RELIANCE Q4 Profit Dip: Brokerages Bullish on Recovery, Accumulate on
Analyzing: “Reliance Industries shares dip over 1% after Q4 results. What are Goldman Sachs, Morgan Stanley, others saying?” by et_markets · 27 Apr 2026, 9:45 AM IST (about 3 hours ago)
What happened
Reliance Industries reported a 13% year-on-year decline in Q4 profit, despite robust revenue growth. This immediate profit dip led to a more than 1% fall in its share price. The market is reacting to the headline profit figure, overlooking the underlying revenue strength and future growth potential highlighted by analysts.
Why it matters
This is significant for the Indian market as RIL is a heavyweight, and its performance often influences broader market sentiment. The divergence between immediate profit dip and long-term positive brokerage outlook creates a potential entry point for investors. It also highlights the current market's sensitivity to quarterly earnings, especially for large-cap stocks.
Impact on Indian markets
The immediate impact is negative for RELIANCE shares, which saw a dip. However, the sustained positive outlook from major brokerages like Goldman Sachs and Morgan Stanley suggests this could be a temporary setback. The O2C segment's recovery, along with steady growth in retail and digital, could provide future tailwinds, potentially benefiting the stock in the medium term.

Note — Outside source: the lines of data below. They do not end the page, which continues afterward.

-- ==== Sys2Proof/Laws/State.lean ====
section
/-! SUPPORT. Laws/State.lean: what each update of the state leaves: for every field that it does not touch, the field is as before;
the touched field's new value; and no number object changes but by `setN`. True by unfolding; one lemma for each update, one conjunct
for each field. -/
namespace Sys2Proof.Machine

@[simp] theorem setN_keeps (k : Nat) (v : Int) (s : State) :
    (setN k v s).nums = insertKV k v s.nums ∧ (setN k v s).variant = s.variant ∧ (setN k v s).blobs = s.blobs ∧
    (setN k v s).inForce = s.inForce ∧ (setN k v s).mode = s.mode ∧ (setN k v s).now = s.now ∧
    (setN k v s).freeCtr = s.freeCtr ∧ (setN k v s).out = s.out ∧ (setN k v s).journal = s.journal ∧
    (setN k v s).faults = s.faults ∧ (setN k v s).restarts = s.restarts ∧ (setN k v s).restartsDue = s.restartsDue ∧
    (setN k v s).keep = s.keep ∧ (setN k v s).pins = s.pins ∧ (setN k v s).sessions = s.sessions ∧
    (setN k v s).latch = s.latch ∧ (setN k v s).groups = s.groups ∧ (setN k v s).nextGroup = s.nextGroup ∧
    (setN k v s).commits = s.commits ∧ (setN k v s).ts = s.ts ∧ (setN k v s).bound = s.bound ∧
    (setN k v s).replicas = s.replicas ∧ (setN k v s).meas = s.meas ∧ (setN k v s).keys = s.keys ∧
    (setN k v s).tamper = s.tamper ∧ (setN k v s).nor = s.nor ∧ (setN k v s).power = s.power ∧
    (setN k v s).host = s.host ∧ (setN k v s).enrol = s.enrol ∧ (setN k v s).sensors = s.sensors ∧
    (setN k v s).claims = s.claims ∧ (setN k v s).tdcs = s.tdcs ∧ (setN k v s).sel = s.sel ∧ (setN k v s).atom = s.atom ∧
    (setN k v s).esmc = s.esmc ∧ (setN k v s).pulseWait = s.pulseWait ∧ (setN k v s).synth = s.synth ∧
    (setN k v s).gnss = s.gnss ∧ (setN k v s).ports = s.ports ∧ (setN k v s).sw = s.sw ∧ (setN k v s).crypto = s.crypto ∧
    (setN k v s).ptpIn = s.ptpIn ∧ (setN k v s).ntpIn = s.ntpIn ∧ (setN k v s).ptp = s.ptp ∧ (setN k v s).ntp = s.ntp ∧
    (setN k v s).mem = s.mem ∧ (setN k v s).cores = s.cores ∧ (setN k v s).stats = s.stats ∧
    (setN k v s).statsDone = s.statsDone ∧ (setN k v s).hinge = s.hinge ∧ (setN k v s).update = s.update ∧
    (setN k v s).pending = s.pending ∧ (∀ j, getF (setN k v s) j = getF s j) ∧ up (setN k v s) = up s ∧
    (∀ j, getB (setN k v s) j = getB s j) := by
  and_intros <;> first | rfl | exact fun _ => rfl

@[simp] theorem setB_keeps (k : Nat) (b : List Byte) (s : State) :
    (setB k b s).blobs = insertKV k b s.blobs ∧ (setB k b s).variant = s.variant ∧ (setB k b s).nums = s.nums ∧
    (setB k b s).inForce = s.inForce ∧ (setB k b s).mode = s.mode ∧ (setB k b s).now = s.now ∧
    (setB k b s).freeCtr = s.freeCtr ∧ (setB k b s).out = s.out ∧ (setB k b s).journal = s.journal ∧
    (setB k b s).faults = s.faults ∧ (setB k b s).restarts = s.restarts ∧ (setB k b s).restartsDue = s.restartsDue ∧
    (setB k b s).keep = s.keep ∧ (setB k b s).pins = s.pins ∧ (setB k b s).sessions = s.sessions ∧
    (setB k b s).latch = s.latch ∧ (setB k b s).groups = s.groups ∧ (setB k b s).nextGroup = s.nextGroup ∧
    (setB k b s).commits = s.commits ∧ (setB k b s).ts = s.ts ∧ (setB k b s).bound = s.bound ∧
    (setB k b s).replicas = s.replicas ∧ (setB k b s).meas = s.meas ∧ (setB k b s).keys = s.keys ∧
    (setB k b s).tamper = s.tamper ∧ (setB k b s).nor = s.nor ∧ (setB k b s).power = s.power ∧
    (setB k b s).host = s.host ∧ (setB k b s).enrol = s.enrol ∧ (setB k b s).sensors = s.sensors ∧
    (setB k b s).claims = s.claims ∧ (setB k b s).tdcs = s.tdcs ∧ (setB k b s).sel = s.sel ∧ (setB k b s).atom = s.atom ∧
    (setB k b s).esmc = s.esmc ∧ (setB k b s).pulseWait = s.pulseWait ∧ (setB k b s).synth = s.synth ∧
    (setB k b s).gnss = s.gnss ∧ (setB k b s).ports = s.ports ∧ (setB k b s).sw = s.sw ∧ (setB k b s).crypto = s.crypto ∧
    (setB k b s).ptpIn = s.ptpIn ∧ (setB k b s).ntpIn = s.ntpIn ∧ (setB k b s).ptp = s.ptp ∧ (setB k b s).ntp = s.ntp ∧
    (setB k b s).mem = s.mem ∧ (setB k b s).cores = s.cores ∧ (setB k b s).stats = s.stats ∧
    (setB k b s).statsDone = s.statsDone ∧ (setB k b s).hinge = s.hinge ∧ (setB k b s).update = s.update ∧
    (setB k b s).pending = s.pending ∧ (∀ j, getN (setB k b s) j = getN s j) ∧
    (∀ j, getNat (setB k b s) j = getNat s j) ∧ (∀ j, getF (setB k b s) j = getF s j) ∧ up (setB k b s) = up s := by
  and_intros <;> first | rfl | exact fun _ => rfl

@[simp] theorem emit_keeps (o : Out) (s : State) :
    (emit o s).out = o :: s.out ∧ (emit o s).variant = s.variant ∧ (emit o s).nums = s.nums ∧ (emit o s).blobs = s.blobs ∧
    (emit o s).inForce = s.inForce ∧ (emit o s).mode = s.mode ∧ (emit o s).now = s.now ∧ (emit o s).freeCtr = s.freeCtr ∧
    (emit o s).journal = s.journal ∧ (emit o s).faults = s.faults ∧ (emit o s).restarts = s.restarts ∧
    (emit o s).restartsDue = s.restartsDue ∧ (emit o s).keep = s.keep ∧ (emit o s).pins = s.pins ∧
    (emit o s).sessions = s.sessions ∧ (emit o s).latch = s.latch ∧ (emit o s).groups = s.groups ∧
    (emit o s).nextGroup = s.nextGroup ∧ (emit o s).commits = s.commits ∧ (emit o s).ts = s.ts ∧
    (emit o s).bound = s.bound ∧ (emit o s).replicas = s.replicas ∧ (emit o s).meas = s.meas ∧ (emit o s).keys = s.keys ∧
    (emit o s).tamper = s.tamper ∧ (emit o s).nor = s.nor ∧ (emit o s).power = s.power ∧ (emit o s).host = s.host ∧
    (emit o s).enrol = s.enrol ∧ (emit o s).sensors = s.sensors ∧ (emit o s).claims = s.claims ∧
    (emit o s).tdcs = s.tdcs ∧ (emit o s).sel = s.sel ∧ (emit o s).atom = s.atom ∧ (emit o s).esmc = s.esmc ∧
    (emit o s).pulseWait = s.pulseWait ∧ (emit o s).synth = s.synth ∧ (emit o s).gnss = s.gnss ∧
    (emit o s).ports = s.ports ∧ (emit o s).sw = s.sw ∧ (emit o s).crypto = s.crypto ∧ (emit o s).ptpIn = s.ptpIn ∧
    (emit o s).ntpIn = s.ntpIn ∧ (emit o s).ptp = s.ptp ∧ (emit o s).ntp = s.ntp ∧ (emit o s).mem = s.mem ∧
    (emit o s).cores = s.cores ∧ (emit o s).stats = s.stats ∧ (emit o s).statsDone = s.statsDone ∧
    (emit o s).hinge = s.hinge ∧ (emit o s).update = s.update ∧ (emit o s).pending = s.pending ∧
    (∀ j, getN (emit o s) j = getN s j) ∧ (∀ j, getNat (emit o s) j = getNat s j) ∧ (∀ j, getF (emit o s) j = getF s j) ∧
    up (emit o s) = up s ∧ (∀ j, getB (emit o s) j = getB s j) := by
  and_intros <;> first | rfl | exact fun _ => rfl

@[simp] theorem nextFree_keeps (s : State) :
    (nextFree s).freeCtr = s.freeCtr + 1 ∧ (nextFree s).variant = s.variant ∧ (nextFree s).nums = s.nums ∧
    (nextFree s).blobs = s.blobs ∧ (nextFree s).inForce = s.inForce ∧ (nextFree s).mode = s.mode ∧
    (nextFree s).now = s.now ∧ (nextFree s).out = s.out ∧ (nextFree s).journal = s.journal ∧
    (nextFree s).faults = s.faults ∧ (nextFree s).restarts = s.restarts ∧ (nextFree s).restartsDue = s.restartsDue ∧
    (nextFree s).keep = s.keep ∧ (nextFree s).pins = s.pins ∧ (nextFree s).sessions = s.sessions ∧
    (nextFree s).latch = s.latch ∧ (nextFree s).groups = s.groups ∧ (nextFree s).nextGroup = s.nextGroup ∧
    (nextFree s).commits = s.commits ∧ (nextFree s).ts = s.ts ∧ (nextFree s).bound = s.bound ∧
    (nextFree s).replicas = s.replicas ∧ (nextFree s).meas = s.meas ∧ (nextFree s).keys = s.keys ∧
    (nextFree s).tamper = s.tamper ∧ (nextFree s).nor = s.nor ∧ (nextFree s).power = s.power ∧
    (nextFree s).host = s.host ∧ (nextFree s).enrol = s.enrol ∧ (nextFree s).sensors = s.sensors ∧
    (nextFree s).claims = s.claims ∧ (nextFree s).tdcs = s.tdcs ∧ (nextFree s).sel = s.sel ∧ (nextFree s).atom = s.atom ∧
    (nextFree s).esmc = s.esmc ∧ (nextFree s).pulseWait = s.pulseWait ∧ (nextFree s).synth = s.synth ∧
    (nextFree s).gnss = s.gnss ∧ (nextFree s).ports = s.ports ∧ (nextFree s).sw = s.sw ∧ (nextFree s).crypto = s.crypto ∧
    (nextFree s).ptpIn = s.ptpIn ∧ (nextFree s).ntpIn = s.ntpIn ∧ (nextFree s).ptp = s.ptp ∧ (nextFree s).ntp = s.ntp ∧
    (nextFree s).mem = s.mem ∧ (nextFree s).cores = s.cores ∧ (nextFree s).stats = s.stats ∧
    (nextFree s).statsDone = s.statsDone ∧ (nextFree s).hinge = s.hinge ∧ (nextFree s).update = s.update ∧
    (nextFree s).pending = s.pending ∧ (∀ j, getN (nextFree s) j = getN s j) ∧
    (∀ j, getNat (nextFree s) j = getNat s j) ∧ (∀ j, getF (nextFree s) j = getF s j) ∧ up (nextFree s) = up s ∧
    (∀ j, getB (nextFree s) j = getB s j) := by
  and_intros <;> first | rfl | exact fun _ => rfl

What traders should watch next
Traders should closely watch RELIANCE's price action for signs of stabilization or reversal. Monitor any further commentary from brokerages or management regarding the O2C recovery and growth in retail/digital. Key support levels should be observed for potential buying opportunities, while a sustained break below recent lows would warrant caution.
Key Evidence
- •Reliance Industries shares fell over 1% after Q4 results.
- •Q4 profit dropped 13% YoY despite strong revenue growth.
- •Brokerages remain largely positive on RIL's outlook.
- •Brokerages cite recovery potential in O2C, steady retail and digital growth, and improving margins.
- •Near-term pressures persist across segments including energy and petrochemicals.
Affected Stocks
Q4 profit dip despite revenue growth, but brokerages remain positive on future outlook.